HOW FAMILIARITY AND SIMPLIFICATION IMPROVE RANGE OF MOTION

Back on that 5x5 program. If you have been with us, you are probably familiar with that set & rep protocol. Why are we circling back to a similar set and rep scheme? Familiarity builds confidence and competence, unlocking better results. 

Motor learning is not an easy subject to unpack but I’ll try. One of the most important aspects of motor learning is the presence of pain. Pain during movement will take precedence no matter how much we try to avoid letting it. This is a huge part of our screen “do you have any injuries or pain?” is the first question we ask everyone. The reason why is that you will always compensate during movement to avoid pain if you are in pain.

What we see based on hundreds of people coming into Strength: a lot of people are in pain. Back pain, knee pain, ankle pain, shoulder pain, neck pain, elbow pain, wrist pain… the list is endless. We're not walking around assuming everyone is in pain (this is why we ask) but it is a fairly safe bet that you have something that is or has bothered you. That thing that is bothering you will lead to compensation and then to diminished value from the workouts. 

The first compensation to avoid pain, is to adjust range of motion. In a lot of ways this is natural, reduce what you think is hurting you. However, this leads to a sequence of further reductions in ROM and never really addressing a key issue. Restoring ROM is not going to necessarily cure you, but instead of first reducing ROM, we want to find out how to move pain-free with ROM.

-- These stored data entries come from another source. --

/-! ## emitted -/

@[simp] theorem emitted_cfgFormat (f : List Byte) : (s.emitted f).cfgFormat = s.cfgFormat := rfl
@[simp] theorem emitted_cfgRate (f : List Byte) : (s.emitted f).cfgRate = s.cfgRate := rfl
@[simp] theorem emitted_cfgRingBase (f : List Byte) : (s.emitted f).cfgRingBase = s.cfgRingBase := rfl
@[simp] theorem emitted_cfgRingFrames (f : List Byte) : (s.emitted f).cfgRingFrames = s.cfgRingFrames := rfl
@[simp] theorem emitted_cfgPeriodFrames (f : List Byte) : (s.emitted f).cfgPeriodFrames = s.cfgPeriodFrames := rfl
@[simp] theorem emitted_cfgVmask (f : List Byte) : (s.emitted f).cfgVmask = s.cfgVmask := rfl
@[simp] theorem emitted_csStage (f : List Byte) : (s.emitted f).csStage = s.csStage := rfl
@[simp] theorem emitted_configured (f : List Byte) : (s.emitted f).configured = s.configured := rfl
@[simp] theorem emitted_actFormat (f : List Byte) : (s.emitted f).actFormat = s.actFormat := rfl
@[simp] theorem emitted_actRate (f : List Byte) : (s.emitted f).actRate = s.actRate := rfl
@[simp] theorem emitted_actRingBase (f : List Byte) : (s.emitted f).actRingBase = s.actRingBase := rfl
@[simp] theorem emitted_actRingFrames (f : List Byte) : (s.emitted f).actRingFrames = s.actRingFrames := rfl
@[simp] theorem emitted_actPeriodFrames (f : List Byte) : (s.emitted f).actPeriodFrames = s.actPeriodFrames := rfl
@[simp] theorem emitted_actVmask (f : List Byte) : (s.emitted f).actVmask = s.actVmask := rfl
@[simp] theorem emitted_actCs (f : List Byte) : (s.emitted f).actCs = s.actCs := rfl
@[simp] theorem emitted_csCursor (f : List Byte) : (s.emitted f).csCursor = s.csCursor := rfl
@[simp] theorem emitted_pos (f : List Byte) : (s.emitted f).pos = s.pos := rfl
@[simp] theorem emitted_periodAcc (f : List Byte) : (s.emitted f).periodAcc = s.periodAcc := rfl
@[simp] theorem emitted_sil (f : List Byte) : (s.emitted f).sil = s.sil := rfl
@[simp] theorem emitted_silCapture (f : List Byte) : (s.emitted f).silCapture = s.silCapture := rfl
@[simp] theorem emitted_notifyCount (f : List Byte) : (s.emitted f).notifyCount = s.notifyCount := rfl
@[simp] theorem emitted_cmdPending (f : List Byte) : (s.emitted f).cmdPending = s.cmdPending := rfl
@[simp] theorem emitted_cmdLatch (f : List Byte) : (s.emitted f).cmdLatch = s.cmdLatch := rfl
@[simp] theorem emitted_lastResult (f : List Byte) : (s.emitted f).lastResult = s.lastResult := rfl
@[simp] theorem emitted_xferActive (f : List Byte) : (s.emitted f).xferActive = s.xferActive := rfl
@[simp] theorem emitted_evtPending (f : List Byte) : (s.emitted f).evtPending = s.evtPending := rfl
@[simp] theorem emitted_evtResidue (f : List Byte) : (s.emitted f).evtResidue = s.evtResidue := rfl
@[simp] theorem emitted_refillActive (f : List Byte) : (s.emitted f).refillActive = s.refillActive := rfl
@[simp] theorem emitted_refillHalf (f : List Byte) : (s.emitted f).refillHalf = s.refillHalf := rfl
@[simp] theorem emitted_refillLive (f : List Byte) : (s.emitted f).refillLive = s.refillLive := rfl
@[simp] theorem emitted_refillSlot (f : List Byte) : (s.emitted f).refillSlot = s.refillSlot := rfl
@[simp] theorem emitted_refillSil (f : List Byte) : (s.emitted f).refillSil = s.refillSil := rfl
@[simp] theorem emitted_outbuf (f : List Byte) : (s.emitted f).outbuf = s.outbuf := rfl
@[simp] theorem emitted_drain (f : List Byte) : (s.emitted f).drain = (s.drain + 1) % Config.bufFrames := rfl
@[simp] theorem emitted_line (f : List Byte) : (s.emitted f).line = s.line ++ [f] := rfl
@[simp] theorem emitted_notifyLog (f : List Byte) : (s.emitted f).notifyLog = s.notifyLog := rfl
@[simp] theorem emitted_pcm (f : List Byte) : (s.emitted f).pcm = s.pcm := rfl
@[simp] theorem emitted_program (f : List Byte) : (s.emitted f).program = s.program := rfl
@[simp] theorem emitted_ackNext (f : List Byte) : (s.emitted f).ackNext = s.ackNext := rfl
@[simp] theorem emitted_reads (f : List Byte) : (s.emitted f).reads = s.reads := rfl
@[simp] theorem emitted_reqs (f : List Byte) : (s.emitted f).reqs = s.reqs := rfl

/-! ## observe -/

@[simp] theorem observe_cfgFormat (a : Nat) (w : Word) : (s.observe a w).cfgFormat = s.cfgFormat := rfl
@[simp] theorem observe_cfgRate (a : Nat) (w : Word) : (s.observe a w).cfgRate = s.cfgRate := rfl
@[simp] theorem observe_cfgRingBase (a : Nat) (w : Word) : (s.observe a w).cfgRingBase = s.cfgRingBase := rfl
@[simp] theorem observe_cfgRingFrames (a : Nat) (w : Word) : (s.observe a w).cfgRingFrames = s.cfgRingFrames := rfl
@[simp] theorem observe_cfgPeriodFrames (a : Nat) (w : Word) : (s.observe a w).cfgPeriodFrames = s.cfgPeriodFrames := rfl
@[simp] theorem observe_cfgVmask (a : Nat) (w : Word) : (s.observe a w).cfgVmask = s.cfgVmask := rfl
@[simp] theorem observe_csStage (a : Nat) (w : Word) : (s.observe a w).csStage = s.csStage := rfl
@[simp] theorem observe_configured (a : Nat) (w : Word) : (s.observe a w).configured = s.configured := rfl
@[simp] theorem observe_actFormat (a : Nat) (w : Word) : (s.observe a w).actFormat = s.actFormat := rfl
@[simp] theorem observe_actRate (a : Nat) (w : Word) : (s.observe a w).actRate = s.actRate := rfl
@[simp] theorem observe_actRingBase (a : Nat) (w : Word) : (s.observe a w).actRingBase = s.actRingBase := rfl
@[simp] theorem observe_actRingFrames (a : Nat) (w : Word) : (s.observe a w).actRingFrames = s.actRingFrames := rfl
@[simp] theorem observe_actPeriodFrames (a : Nat) (w : Word) : (s.observe a w).actPeriodFrames = s.actPeriodFrames := rfl
@[simp] theorem observe_actVmask (a : Nat) (w : Word) : (s.observe a w).actVmask = s.actVmask := rfl
@[simp] theorem observe_actCs (a : Nat) (w : Word) : (s.observe a w).actCs = s.actCs := rfl
@[simp] theorem observe_csCursor (a : Nat) (w : Word) : (s.observe a w).csCursor = s.csCursor := rfl
@[simp] theorem observe_pos (a : Nat) (w : Word) : (s.observe a w).pos = s.pos := rfl
@[simp] theorem observe_periodAcc (a : Nat) (w : Word) : (s.observe a w).periodAcc = s.periodAcc := rfl
@[simp] theorem observe_sil (a : Nat) (w : Word) : (s.observe a w).sil = s.sil := rfl
@[simp] theorem observe_silCapture (a : Nat) (w : Word) : (s.observe a w).silCapture = s.silCapture := rfl
@[simp] theorem observe_notifyCount (a : Nat) (w : Word) : (s.observe a w).notifyCount = s.notifyCount := rfl
@[simp] theorem observe_cmdPending (a : Nat) (w : Word) : (s.observe a w).cmdPending = s.cmdPending := rfl
@[simp] theorem observe_cmdLatch (a : Nat) (w : Word) : (s.observe a w).cmdLatch = s.cmdLatch := rfl
@[simp] theorem observe_lastResult (a : Nat) (w : Word) : (s.observe a w).lastResult = s.lastResult := rfl
@[simp] theorem observe_xferActive (a : Nat) (w : Word) : (s.observe a w).xferActive = s.xferActive := rfl
@[simp] theorem observe_evtPending (a : Nat) (w : Word) : (s.observe a w).evtPending = s.evtPending := rfl
@[simp] theorem observe_evtResidue (a : Nat) (w : Word) : (s.observe a w).evtResidue = s.evtResidue := rfl
@[simp] theorem observe_refillActive (a : Nat) (w : Word) : (s.observe a w).refillActive = s.refillActive := rfl
@[simp] theorem observe_refillHalf (a : Nat) (w : Word) : (s.observe a w).refillHalf = s.refillHalf := rfl
@[simp] theorem observe_refillLive (a : Nat) (w : Word) : (s.observe a w).refillLive = s.refillLive := rfl
@[simp] theorem observe_refillSlot (a : Nat) (w : Word) : (s.observe a w).refillSlot = s.refillSlot := rfl
@[simp] theorem observe_refillSil (a : Nat) (w : Word) : (s.observe a w).refillSil = s.refillSil := rfl
@[simp] theorem observe_outbuf (a : Nat) (w : Word) : (s.observe a w).outbuf = s.outbuf := rfl
@[simp] theorem observe_drain (a : Nat) (w : Word) : (s.observe a w).drain = s.drain := rfl
@[simp] theorem observe_line (a : Nat) (w : Word) : (s.observe a w).line = s.line := rfl
@[simp] theorem observe_notifyLog (a : Nat) (w : Word) : (s.observe a w).notifyLog = s.notifyLog := rfl
@[simp] theorem observe_pcm (a : Nat) (w : Word) : (s.observe a w).pcm = s.pcm := rfl
@[simp] theorem observe_program (a : Nat) (w : Word) : (s.observe a w).program = s.program := rfl
@[simp] theorem observe_ackNext (a : Nat) (w : Word) : (s.observe a w).ackNext = s.ackNext := rfl
@[simp] theorem observe_reads (a : Nat) (w : Word) : (s.observe a w).reads = s.reads ++ [(a, w)] := rfl
@[simp] theorem observe_reqs (a : Nat) (w : Word) : (s.observe a w).reqs = s.reqs := rfl

/-! ## closeRefill -/

@[simp] theorem closeRefill_cfgFormat : (s.closeRefill).cfgFormat = s.cfgFormat := rfl
@[simp] theorem closeRefill_cfgRate : (s.closeRefill).cfgRate = s.cfgRate := rfl
@[simp] theorem closeRefill_cfgRingBase : (s.closeRefill).cfgRingBase = s.cfgRingBase := rfl
@[simp] theorem closeRefill_cfgRingFrames : (s.closeRefill).cfgRingFrames = s.cfgRingFrames := rfl
@[simp] theorem closeRefill_cfgPeriodFrames : (s.closeRefill).cfgPeriodFrames = s.cfgPeriodFrames := rfl
@[simp] theorem closeRefill_cfgVmask : (s.closeRefill).cfgVmask = s.cfgVmask := rfl
@[simp] theorem closeRefill_csStage : (s.closeRefill).csStage = s.csStage := rfl
@[simp] theorem closeRefill_configured : (s.closeRefill).configured = s.configured := rfl
@[simp] theorem closeRefill_actFormat : (s.closeRefill).actFormat = s.actFormat := rfl
@[simp] theorem closeRefill_actRate : (s.closeRefill).actRate = s.actRate := rfl
@[simp] theorem closeRefill_actRingBase : (s.closeRefill).actRingBase = s.actRingBase := rfl
@[simp] theorem closeRefill_actRingFrames : (s.closeRefill).actRingFrames = s.actRingFrames := rfl
@[simp] theorem closeRefill_actPeriodFrames : (s.closeRefill).actPeriodFrames = s.actPeriodFrames := rfl
@[simp] theorem closeRefill_actVmask : (s.closeRefill).actVmask = s.actVmask := rfl
@[simp] theorem closeRefill_actCs : (s.closeRefill).actCs = s.actCs := rfl
@[simp] theorem closeRefill_csCursor : (s.closeRefill).csCursor = s.csCursor := rfl
@[simp] theorem closeRefill_pos : (s.closeRefill).pos = s.pos := rfl
@[simp] theorem closeRefill_periodAcc : (s.closeRefill).periodAcc = s.periodAcc := rfl
@[simp] theorem closeRefill_sil : (s.closeRefill).sil = s.sil := rfl
@[simp] theorem closeRefill_silCapture : (s.closeRefill).silCapture = s.silCapture := rfl
@[simp] theorem closeRefill_notifyCount : (s.closeRefill).notifyCount = s.notifyCount := rfl
@[simp] theorem closeRefill_cmdPending : (s.closeRefill).cmdPending = s.cmdPending := rfl
@[simp] theorem closeRefill_cmdLatch : (s.closeRefill).cmdLatch = s.cmdLatch := rfl
@[simp] theorem closeRefill_lastResult : (s.closeRefill).lastResult = s.lastResult := rfl
@[simp] theorem closeRefill_xferActive : (s.closeRefill).xferActive = s.xferActive := rfl
@[simp] theorem closeRefill_evtPending : (s.closeRefill).evtPending = s.evtPending := rfl
@[simp] theorem closeRefill_evtResidue : (s.closeRefill).evtResidue = s.evtResidue := rfl
@[simp] theorem closeRefill_refillActive : (s.closeRefill).refillActive = false := rfl
@[simp] theorem closeRefill_refillHalf : (s.closeRefill).refillHalf = s.refillHalf := rfl
@[simp] theorem closeRefill_refillLive : (s.closeRefill).refillLive = s.refillLive := rfl
@[simp] theorem closeRefill_refillSlot : (s.closeRefill).refillSlot = s.refillSlot := rfl
@[simp] theorem closeRefill_refillSil : (s.closeRefill).refillSil = s.refillSil := rfl
@[simp] theorem closeRefill_outbuf : (s.closeRefill).outbuf = s.outbuf := rfl
@[simp] theorem closeRefill_drain : (s.closeRefill).drain = s.drain := rfl
@[simp] theorem closeRefill_line : (s.closeRefill).line = s.line := rfl
@[simp] theorem closeRefill_notifyLog : (s.closeRefill).notifyLog = s.notifyLog := rfl
@[simp] theorem closeRefill_pcm : (s.closeRefill).pcm = s.pcm := rfl
@[simp] theorem closeRefill_program : (s.closeRefill).program = s.program := rfl
@[simp] theorem closeRefill_ackNext : (s.closeRefill).ackNext = s.ackNext := rfl
@[simp] theorem closeRefill_reads : (s.closeRefill).reads = s.reads := rfl
@[simp] theorem closeRefill_reqs : (s.closeRefill).reqs = s.reqs := rfl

It is a matter of perspective and thinking why we cannot hit a certain ROM and what is the consequence of that? This is the reason we have less variation with exercises and sets and reps in our programming. We want something you're familiar with (like consistent sets-reps) while developing new ROM and applying that to our movement patterns. 

Instead of a ton of variation with programming, we want to focus less on what you are doing and more on how you are doing it. Motor learning – learning to move – is hard. You are often overcoming something that hurts and trying to override a movement that has been an engrained strategy to navigate the world around you. You might move this way for the last few decades. Old habits die hard. One of the best strategies we can employ with improving movement, is to simplify the environment. We call this, “making the main thing the main thing.”

We build off that simplistic approach by applying subtle progressions from block to block. Having familiarity with an exercise and adding a small tweak will also keep focus with the execution in which we do things. By not having a huge amount of variation we can get better reps, then sets, the workouts, then weeks, and ultimately blocks. The term we use internally is rep integrity. It is a fractal relationship to results. The better the rep the more linear the path to your results. We want to build our program around what will allow for rep integrity. The more we can put you in a place to get better reps more consistently, the more we can help. 

There is a distinction between simple and easy. Simple programming done violently well gets amazing results. We are not assuming you are in pain or incapable of doing something. Instead, we put each member in a place where they can be successful with every rep. Instead of triangulating how to execute an exercise and then having to figure out what weight to use for the rep/tempo prescribed, we get right to work. Building off a foundation of understanding that lower reps means heavier weights and vice versa. Establishing movement quality as the foundation of any good program and then working vigorously till we get the result we want.